|March 2, 2005
SADC forum outraged at exclusion from poll
Confrontation is looming between Zimbabwe and the Southern African Development Community (SADC) Parliamentary Forum over Zimbabwe's general. The forum, which includes permanent representatives from most countries in the region, wrote to Zimbabwean President Robert Mugabe expressing outrage at its omission from the list of invited observers. Secretary-general Kasuka Mutukwa reportedly asked why his group had been excluded when it had always monitored elections in SADC countries. The SADC forum declared Zimbabwe's hotly disputed 2002 presidential election not free and fair. It was widely attacked by Mugabe's government for its decision - which was similar to that of other observers such as Commonwealth, invited European Union countries, Japan and some African countries including Ghana and Senegal. South Africa and other SADC countries, China as well as Russia gave the election a clean bill of health. It is understood Mugabe has not yet replied to the letter.

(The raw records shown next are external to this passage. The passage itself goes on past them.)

-- ==== Sys2Proof/Laws/State.lean ====
section
/-! SUPPORT. The state record: what each named update leaves of every field. -/

namespace Sys2Proof.Laws

open Sys2Proof.Machine

/-! ### `raiseFault` -/
@[simp] theorem raiseFault_params (s : State) (f : FaultReason) : (s.raiseFault f).params = s.params := rfl
@[simp] theorem raiseFault_burst (s : State) (f : FaultReason) : (s.raiseFault f).burst = s.burst := rfl
@[simp] theorem raiseFault_hostIn (s : State) (f : FaultReason) : (s.raiseFault f).hostIn = s.hostIn := rfl
@[simp] theorem raiseFault_hostData (s : State) (f : FaultReason) : (s.raiseFault f).hostData = s.hostData := rfl
@[simp] theorem raiseFault_draws (s : State) (f : FaultReason) : (s.raiseFault f).draws = s.draws := rfl
@[simp] theorem raiseFault_fsm (s : State) (f : FaultReason) : (s.raiseFault f).fsm = .faulted := rfl
@[simp] theorem raiseFault_eng (s : State) (f : FaultReason) : (s.raiseFault f).eng = s.eng := rfl
@[simp] theorem raiseFault_idx (s : State) (f : FaultReason) : (s.raiseFault f).idx = s.idx := rfl
@[simp] theorem raiseFault_todo (s : State) (f : FaultReason) : (s.raiseFault f).todo = [] := rfl
@[simp] theorem raiseFault_current (s : State) (f : FaultReason) : (s.raiseFault f).current = s.current := rfl
@[simp] theorem raiseFault_tmpByte (s : State) (f : FaultReason) : (s.raiseFault f).tmpByte = s.tmpByte := rfl
@[simp] theorem raiseFault_tmpCr (s : State) (f : FaultReason) : (s.raiseFault f).tmpCr = s.tmpCr := rfl
@[simp] theorem raiseFault_mmapActive (s : State) (f : FaultReason) : (s.raiseFault f).mmapActive = s.mmapActive := rfl
@[simp] theorem raiseFault_wAddr (s : State) (f : FaultReason) : (s.raiseFault f).wAddr = s.wAddr := rfl
@[simp] theorem raiseFault_wBuf (s : State) (f : FaultReason) : (s.raiseFault f).wBuf = s.wBuf := rfl
@[simp] theorem raiseFault_wRem (s : State) (f : FaultReason) : (s.raiseFault f).wRem = s.wRem := rfl
@[simp] theorem raiseFault_wDone (s : State) (f : FaultReason) : (s.raiseFault f).wDone = s.wDone := rfl
@[simp] theorem raiseFault_wN (s : State) (f : FaultReason) : (s.raiseFault f).wN = s.wN := rfl
@[simp] theorem raiseFault_cfgbuf (s : State) (f : FaultReason) : (s.raiseFault f).cfgbuf = s.cfgbuf := rfl
@[simp] theorem raiseFault_cfgSaved (s : State) (f : FaultReason) : (s.raiseFault f).cfgSaved = s.cfgSaved := rfl
@[simp] theorem raiseFault_stg (s : State) (f : FaultReason) : (s.raiseFault f).stg = s.stg := rfl
@[simp] theorem raiseFault_desc (s : State) (f : FaultReason) : (s.raiseFault f).desc = s.desc := rfl
@[simp] theorem raiseFault_fault (s : State) (f : FaultReason) : (s.raiseFault f).fault = some f := rfl
@[simp] theorem raiseFault_trace (s : State) (f : FaultReason) : (s.raiseFault f).trace = s.trace := rfl
@[simp] theorem raiseFault_port (s : State) (f : FaultReason) : (s.raiseFault f).port = s.port := rfl
@[simp] theorem raiseFault_regs (s : State) (f : FaultReason) : (s.raiseFault f).regs = s.regs := rfl
@[simp] theorem raiseFault_hostMem (s : State) (f : FaultReason) : (s.raiseFault f).hostMem = s.hostMem := rfl
@[simp] theorem raiseFault_admitted (s : State) (f : FaultReason) : (s.raiseFault f).admitted = s.admitted := rfl
@[simp] theorem raiseFault_env (s : State) (f : FaultReason) : (s.raiseFault f).env = s.env := rfl

/-! ### `endCommand` -/
@[simp] theorem endCommand_params (s : State) (st : Status) (n : Word) : (s.endCommand st n).params = s.params := rfl
@[simp] theorem endCommand_burst (s : State) (st : Status) (n : Word) : (s.endCommand st n).burst = s.burst := rfl
@[simp] theorem endCommand_hostIn (s : State) (st : Status) (n : Word) : (s.endCommand st n).hostIn = s.hostIn := rfl
@[simp] theorem endCommand_hostData (s : State) (st : Status) (n : Word) : (s.endCommand st n).hostData = s.hostData := rfl
@[simp] theorem endCommand_draws (s : State) (st : Status) (n : Word) : (s.endCommand st n).draws = s.draws := rfl
@[simp] theorem endCommand_fsm (s : State) (st : Status) (n : Word) : (s.endCommand st n).fsm = .idle := rfl
@[simp] theorem endCommand_eng (s : State) (st : Status) (n : Word) : (s.endCommand st n).eng = .idle := rfl
@[simp] theorem endCommand_idx (s : State) (st : Status) (n : Word) : (s.endCommand st n).idx = s.idx := rfl
@[simp] theorem endCommand_todo (s : State) (st : Status) (n : Word) : (s.endCommand st n).todo = [] := rfl
@[simp] theorem endCommand_current (s : State) (st : Status) (n : Word) : (s.endCommand st n).current = none := rfl
@[simp] theorem endCommand_tmpByte (s : State) (st : Status) (n : Word) : (s.endCommand st n).tmpByte = s.tmpByte := rfl
@[simp] theorem endCommand_tmpCr (s : State) (st : Status) (n : Word) : (s.endCommand st n).tmpCr = s.tmpCr := rfl
@[simp] theorem endCommand_mmapActive (s : State) (st : Status) (n : Word) : (s.endCommand st n).mmapActive = s.mmapActive := rfl
@[simp] theorem endCommand_wAddr (s : State) (st : Status) (n : Word) : (s.endCommand st n).wAddr = s.wAddr := rfl
@[simp] theorem endCommand_wBuf (s : State) (st : Status) (n : Word) : (s.endCommand st n).wBuf = s.wBuf := rfl
@[simp] theorem endCommand_wRem (s : State) (st : Status) (n : Word) : (s.endCommand st n).wRem = s.wRem := rfl
@[simp] theorem endCommand_wDone (s : State) (st : Status) (n : Word) : (s.endCommand st n).wDone = s.wDone := rfl
@[simp] theorem endCommand_wN (s : State) (st : Status) (n : Word) : (s.endCommand st n).wN = s.wN := rfl
@[simp] theorem endCommand_cfgbuf (s : State) (st : Status) (n : Word) : (s.endCommand st n).cfgbuf = s.cfgbuf := rfl
@[simp] theorem endCommand_cfgSaved (s : State) (st : Status) (n : Word) : (s.endCommand st n).cfgSaved = s.cfgSaved := rfl
@[simp] theorem endCommand_stg (s : State) (st : Status) (n : Word) : (s.endCommand st n).stg = s.stg := rfl
@[simp] theorem endCommand_desc (s : State) (st : Status) (n : Word) : (s.endCommand st n).desc = none := rfl
@[simp] theorem endCommand_fault (s : State) (st : Status) (n : Word) : (s.endCommand st n).fault = s.fault := rfl
@[simp] theorem endCommand_trace (s : State) (st : Status) (n : Word) : (s.endCommand st n).trace = s.trace := rfl
@[simp] theorem endCommand_port (s : State) (st : Status) (n : Word) : (s.endCommand st n).port = { s.port with resst := some st, rescnt := some n } := rfl
@[simp] theorem endCommand_regs (s : State) (st : Status) (n : Word) : (s.endCommand st n).regs = s.regs := rfl
@[simp] theorem endCommand_hostMem (s : State) (st : Status) (n : Word) : (s.endCommand st n).hostMem = s.hostMem := rfl
@[simp] theorem endCommand_admitted (s : State) (st : Status) (n : Word) : (s.endCommand st n).admitted = s.admitted := rfl
@[simp] theorem endCommand_env (s : State) (st : Status) (n : Word) : (s.endCommand st n).env = s.env := rfl

/-! ### `restoreCfg` -/
@[simp] theorem restoreCfg_params (s : State) : (s.restoreCfg).params = s.params := rfl
@[simp] theorem restoreCfg_burst (s : State) : (s.restoreCfg).burst = s.burst := rfl
@[simp] theorem restoreCfg_hostIn (s : State) : (s.restoreCfg).hostIn = s.hostIn := rfl
@[simp] theorem restoreCfg_hostData (s : State) : (s.restoreCfg).hostData = s.hostData := rfl
@[simp] theorem restoreCfg_draws (s : State) : (s.restoreCfg).draws = s.draws := rfl
@[simp] theorem restoreCfg_fsm (s : State) : (s.restoreCfg).fsm = s.fsm := rfl
@[simp] theorem restoreCfg_eng (s : State) : (s.restoreCfg).eng = s.eng := rfl
@[simp] theorem restoreCfg_idx (s : State) : (s.restoreCfg).idx = s.idx := rfl
@[simp] theorem restoreCfg_todo (s : State) : (s.restoreCfg).todo = s.todo := rfl
@[simp] theorem restoreCfg_current (s : State) : (s.restoreCfg).current = s.current := rfl
@[simp] theorem restoreCfg_tmpByte (s : State) : (s.restoreCfg).tmpByte = s.tmpByte := rfl
@[simp] theorem restoreCfg_tmpCr (s : State) : (s.restoreCfg).tmpCr = s.tmpCr := rfl
@[simp] theorem restoreCfg_mmapActive (s : State) : (s.restoreCfg).mmapActive = s.mmapActive := rfl
@[simp] theorem restoreCfg_wAddr (s : State) : (s.restoreCfg).wAddr = s.wAddr := rfl
@[simp] theorem restoreCfg_wBuf (s : State) : (s.restoreCfg).wBuf = s.wBuf := rfl
@[simp] theorem restoreCfg_wRem (s : State) : (s.restoreCfg).wRem = s.wRem := rfl
@[simp] theorem restoreCfg_wDone (s : State) : (s.restoreCfg).wDone = s.wDone := rfl
@[simp] theorem restoreCfg_wN (s : State) : (s.restoreCfg).wN = s.wN := rfl
@[simp] theorem restoreCfg_cfgbuf (s : State) : (s.restoreCfg).cfgbuf = s.cfgSaved.getD s.cfgbuf := rfl
@[simp] theorem restoreCfg_cfgSaved (s : State) : (s.restoreCfg).cfgSaved = none := rfl
@[simp] theorem restoreCfg_stg (s : State) : (s.restoreCfg).stg = s.stg := rfl
@[simp] theorem restoreCfg_desc (s : State) : (s.restoreCfg).desc = s.desc := rfl
@[simp] theorem restoreCfg_fault (s : State) : (s.restoreCfg).fault = s.fault := rfl
@[simp] theorem restoreCfg_trace (s : State) : (s.restoreCfg).trace = s.trace := rfl
@[simp] theorem restoreCfg_port (s : State) : (s.restoreCfg).port = s.port := rfl
@[simp] theorem restoreCfg_regs (s : State) : (s.restoreCfg).regs = s.regs := rfl
@[simp] theorem restoreCfg_hostMem (s : State) : (s.restoreCfg).hostMem = s.hostMem := rfl
@[simp] theorem restoreCfg_admitted (s : State) : (s.restoreCfg).admitted = s.admitted := rfl
@[simp] theorem restoreCfg_env (s : State) : (s.restoreCfg).env = s.env := rfl

/-! ### `begin` -/
@[simp] theorem begin_params (s : State) (i : Instr) (f : FsmStep) (l : List Op) : (s.begin i f l).params = s.params := rfl
@[simp] theorem begin_burst (s : State) (i : Instr) (f : FsmStep) (l : List Op) : (s.begin i f l).burst = s.burst := rfl
@[simp] theorem begin_hostIn (s : State) (i : Instr) (f : FsmStep) (l : List Op) : (s.begin i f l).hostIn = s.hostIn := rfl
@[simp] theorem begin_hostData (s : State) (i : Instr) (f : FsmStep) (l : List Op) : (s.begin i f l).hostData = s.hostData := rfl
@[simp] theorem begin_draws (s : State) (i : Instr) (f : FsmStep) (l : List Op) : (s.begin i f l).draws = s.draws := rfl
@[simp] theorem begin_fsm (s : State) (i : Instr) (f : FsmStep) (l : List Op) : (s.begin i f l).fsm = f := rfl
@[simp] theorem begin_eng (s : State) (i : Instr) (f : FsmStep) (l : List Op) : (s.begin i f l).eng = s.eng := rfl
@[simp] theorem begin_idx (s : State) (i : Instr) (f : FsmStep) (l : List Op) : (s.begin i f l).idx = s.idx := rfl
@[simp] theorem begin_todo (s : State) (i : Instr) (f : FsmStep) (l : List Op) : (s.begin i f l).todo = l := rfl
@[simp] theorem begin_current (s : State) (i : Instr) (f : FsmStep) (l : List Op) : (s.begin i f l).current = some i := rfl
@[simp] theorem begin_tmpByte (s : State) (i : Instr) (f : FsmStep) (l : List Op) : (s.begin i f l).tmpByte = s.tmpByte := rfl
@[simp] theorem begin_tmpCr (s : State) (i : Instr) (f : FsmStep) (l : List Op) : (s.begin i f l).tmpCr = s.tmpCr := rfl
@[simp] theorem begin_mmapActive (s : State) (i : Instr) (f : FsmStep) (l : List Op) : (s.begin i f l).mmapActive = s.mmapActive := rfl
@[simp] theorem begin_wAddr (s : State) (i : Instr) (f : FsmStep) (l : List Op) : (s.begin i f l).wAddr = s.wAddr := rfl
@[simp] theorem begin_wBuf (s : State) (i : Instr) (f : FsmStep) (l : List Op) : (s.begin i f l).wBuf = s.wBuf := rfl
@[simp] theorem begin_wRem (s : State) (i : Instr) (f : FsmStep) (l : List Op) : (s.begin i f l).wRem = s.wRem := rfl
@[simp] theorem begin_wDone (s : State) (i : Instr) (f : FsmStep) (l : List Op) : (s.begin i f l).wDone = s.wDone := rfl
@[simp] theorem begin_wN (s : State) (i : Instr) (f : FsmStep) (l : List Op) : (s.begin i f l).wN = s.wN := rfl
@[simp] theorem begin_cfgbuf (s : State) (i : Instr) (f : FsmStep) (l : List Op) : (s.begin i f l).cfgbuf = s.cfgbuf := rfl
@[simp] theorem begin_cfgSaved (s : State) (i : Instr) (f : FsmStep) (l : List Op) : (s.begin i f l).cfgSaved = none := rfl
@[simp] theorem begin_stg (s : State) (i : Instr) (f : FsmStep) (l : List Op) : (s.begin i f l).stg = s.stg := rfl
@[simp] theorem begin_desc (s : State) (i : Instr) (f : FsmStep) (l : List Op) : (s.begin i f l).desc = s.desc := rfl
@[simp] theorem begin_fault (s : State) (i : Instr) (f : FsmStep) (l : List Op) : (s.begin i f l).fault = s.fault := rfl
@[simp] theorem begin_trace (s : State) (i : Instr) (f : FsmStep) (l : List Op) : (s.begin i f l).trace = s.trace := rfl
@[simp] theorem begin_port (s : State) (i : Instr) (f : FsmStep) (l : List Op) : (s.begin i f l).port = s.port := rfl
@[simp] theorem begin_regs (s : State) (i : Instr) (f : FsmStep) (l : List Op) : (s.begin i f l).regs = s.regs := rfl
@[simp] theorem begin_hostMem (s : State) (i : Instr) (f : FsmStep) (l : List Op) : (s.begin i f l).hostMem = s.hostMem := rfl
@[simp] theorem begin_admitted (s : State) (i : Instr) (f : FsmStep) (l : List Op) : (s.begin i f l).admitted = s.admitted := rfl
@[simp] theorem begin_env (s : State) (i : Instr) (f : FsmStep) (l : List Op) : (s.begin i f l).env = s.env := rfl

The dispute between Mugabe's government and the SADC forum came as Zimbabwe started accrediting local and foreign observers after weeks of uncertainty over the issue. Zimbabwe has invited 23 African countries, five from Asia, three from the Americas and only Russia from Europe to observe its election. President Thabo Mbeki, who chairs the SADC organ on politics, defence and security, is currently trying to form the regional grouping's observer mission. South Africa, trying to help to ensure a free and fair election in Zimbabwe, will also send a parliamentary and a ruling African National Congress team to the country to observe the election. After Zimbabwe's March 2002 election, 17 of 28 observer missions declared that the elections were not free and fair - with the Southern African Development Community parliamentary forum highly vocal in its criticism.